Greenberg’s Universal 5 (1966: 110; also cf. Hawkins 1994: 320) : If a language has dominant SOV order and the genitive follows the governing noun, then the adjective likewise follows the noun.

If we look at the word-order patterns of other languages around Bayso, we can distinguish two groups of languages called Highland East Cushitic 6 (HEC) and Lowland East Cushitic (LEC) by Tosco (1994: 416–417) : (9)

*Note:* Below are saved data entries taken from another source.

-- ==== Sys2Proof/WellFormed.lean ====
section
/-! DEFINITION. Which instructions have an encoding (spec/30_encoding.md R107, R108), and which configurations meet
the constraints of spec/00_scope.md R9. -/

namespace Sys2Proof

/-- An instruction an encoding stands for: jump and branch offsets are multiples of 2 (R107), `c.jr` and `c.jalr` do
not name `x0` (R108), `c.beqz` and `c.bnez` name `x8` to `x15` (R107). -/
def Instr.wf : Instr → Bool
  | .csrrw _ _ _ | .csrrs _ _ _ | .csrrc _ _ _ => true
  | .csrrwi _ _ _ | .csrrsi _ _ _ | .csrrci _ _ _ => true
  | .jal _ off => !off.getLsbD 0
  | .jalr _ _ _ => true
  | .beq _ _ off | .bne _ _ off | .blt _ _ off => !off.getLsbD 0
  | .bge _ _ off | .bltu _ _ off | .bgeu _ _ off => !off.getLsbD 0
  | .cj off | .cjal off => !off.getLsbD 0
  | .cjr rs1 | .cjalr rs1 => rs1 != 0
  | .cbeqz rs1 off | .cbnez rs1 off => rs1.extractLsb' 3 2 == 1 && !off.getLsbD 0
  | .cebreak | .mret | .sret | .ecall | .ebreak => true

/-- The position of a depth encoding in the order of R32. -/
def DepthCode.rank : DepthCode → Nat
  | .d16 => 0
  | .d32 => 1
  | .d64 => 2
  | .d128 => 3
  | .d256 => 4

/-- The constraints of R9, and no others: DEPTH_MIN is not above DEPTH_MAX; WRPTR_BITS index the array at the maximum
depth; ETEN brings MTE, with S-mode STE, and with H VSTE (R36). Any set of modes beside M is a hart's (log 42). -/
def Config.wf (cfg : Config) : Bool :=
  decide (cfg.depthMin.rank ≤ cfg.depthMax.rank)
    && decide (cfg.depthMax.rank + 4 ≤ cfg.wrptrBits.val)
    && (!cfg.implM.contains .eten
        || (cfg.implM.contains .mte && (!cfg.hasS || cfg.implM.contains .ste)
            && (!cfg.hasH || cfg.implVS.contains .ste)))

end Sys2Proof
end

Highland East Cushitic (HEC): Lowland East Cushitic (LEC):

OV with AdjN and GenN OV with NAdj and NGen

Given the two word-order patterns in (9), the extraordinary pattern of Bayso is most likely due to its position in a contact zone between Highland East Cushitic (AdjN and GenN) and Lowland East Cushitic (NAdj and NGen): “It seems safe to assume that Bayso is currently moving from the N Mod order of its closest relatives (the other Omo-Tana languages) to Mod N – very possibly under pressure from its neighbors, the premodifying HEC languages. Influence from HEC on the Bayso Adj N order is suggested by Banti (1988: 243).” (Tosco 1994: 432) The covariation of OV with (NGen and AdjN) is not limited to Bayso, it is also attested in Tigre (Ethiosemitic; Tosco 1998), where it is the product of a language-internal development. The emergence of a cliticized prenominal article supported the movement of adjectives and relative clauses into the prenominal position and at the same time precluded an analogous movement of the genitive. As Tosco (1998) shows, this development can be accounted for in terms of Hawkins’ (1994) model of parsing. Given the local relevance of Tigre, this word-order pattern was even able to trigger deviations from consistent left-branching patterns in some of its neighbouring Cushitic and Nilo-Saharan languages (Tosco 1998: 360–364).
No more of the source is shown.